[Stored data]
/-- A LOCK word: held by `h`, or free (Table 4.3). -/
def lockWord (h : Option Nat) : Word :=
  match h with
  | none => 0
  | some n => BitVec.ofNat 32 (2 ^ 31 + n * 2 ^ 24)

/-- The release of the lock of context `i` by a reader of Table 19.9: a partial write of record tile 0, which is not made when the tile
fails, though the lock then counts no longer (R118, R319, R483). `f` is what the writer changes besides. -/
def lockFreeBy (s : State) (i reader : Nat) (f : Rec → Rec) : State :=
  let q := recMerge s i 0 reader (fun r => f (recPutWord r 0x18 (lockWord none)))
  if q.1 then q.2
  else
    let z := cntAdd q.2 0xA030 1
    { z with store := { z.store with lockGone := addNat (liveCopy s i) z.store.lockGone } }

/-- The Badger's release of the lock of context `i` (R118). -/
def lockFree (s : State) (i : Nat) : State := lockFreeBy s i 4 id

/-- Every lock of engine `n` released, each counted in CLU[k].LOCKREL (R118). -/
def locksRelease (s : State) (n : Nat) : State :=
  forNats (locksOf s n) (fun z i => cntAdd (lockFree z i) (0x6110 + cluOf n * 0x20) 1) s

/-- Pending marks of buffer 0 and of buffer 1 set for context `i` (R123). -/
def pubMark (s : State) (i : Nat) : State :=
  { s with pub := { s.pub with pend0 := addNat i s.pub.pend0, pend1 := addNat i s.pub.pend1 } }

/-- A write to tile 0 of record `i` by the publication path: not made when the tile fails, and counted then (R319, Table 11.2,
R329). -/
def pubTileWrite (s : State) (i : Nat) (f : Rec → Rec) : State := recPutPart s i 0 3 f

/-- The skip of context `i` at a reserve (R48, R106, R125): `k` is the cluster that counts it. -/
def ctxSkip (s : State) (i : Nat) : State :=
  if ctlInuse (ctlGet s i) then
    let s1 := pubTileWrite s i (fun r =>
      let r1 := recPutBits r 0x0C 4 0xC
      recPutBits r1 0x1E 8 (min (field (recState r) 23 16 + 1) 255))
    if ctlPubl (ctlGet s i) then pubMark s1 i else s1
  else s

/-- A CTL copy word that fails parity is rewritten by the Badger from the record, whose tile 0 it checks as it reads (R315,
R317); a record that fails too leaves the copy as it is. -/
def ctlRewrite (s : State) (i : Nat) : State :=
  let q := recTileRead (parityRecord s 2 (homeOf i) (i % 2 ^ 14)) i 0 4
  if q.1 then ctlPut q.2 i (recCtl (recRead s i)) else q.2

end Sys2Proof.Machine
end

→ **EXERCISE INSTRUCTIONS**: Could you write out, exactly as they stand, only the lines above that begin at the line with "def pubTileWrite (s" and stop after the line with "recPutBits r1 0x1E"?

→ **ANSWER SECTION**:
def pubTileWrite (s : State) (i : Nat) (f : Rec → Rec) : State := recPutPart s i 0 3 f

/-- The skip of context `i` at a reserve (R48, R106, R125): `k` is the cluster that counts it. -/
def ctxSkip (s : State) (i : Nat) : State :=
  if ctlInuse (ctlGet s i) then
    let s1 := pubTileWrite s i (fun r =>
      let r1 := recPutBits r 0x0C 4 0xC
      recPutBits r1 0x1E 8 (min (field (recState r) 23 16 + 1) 255))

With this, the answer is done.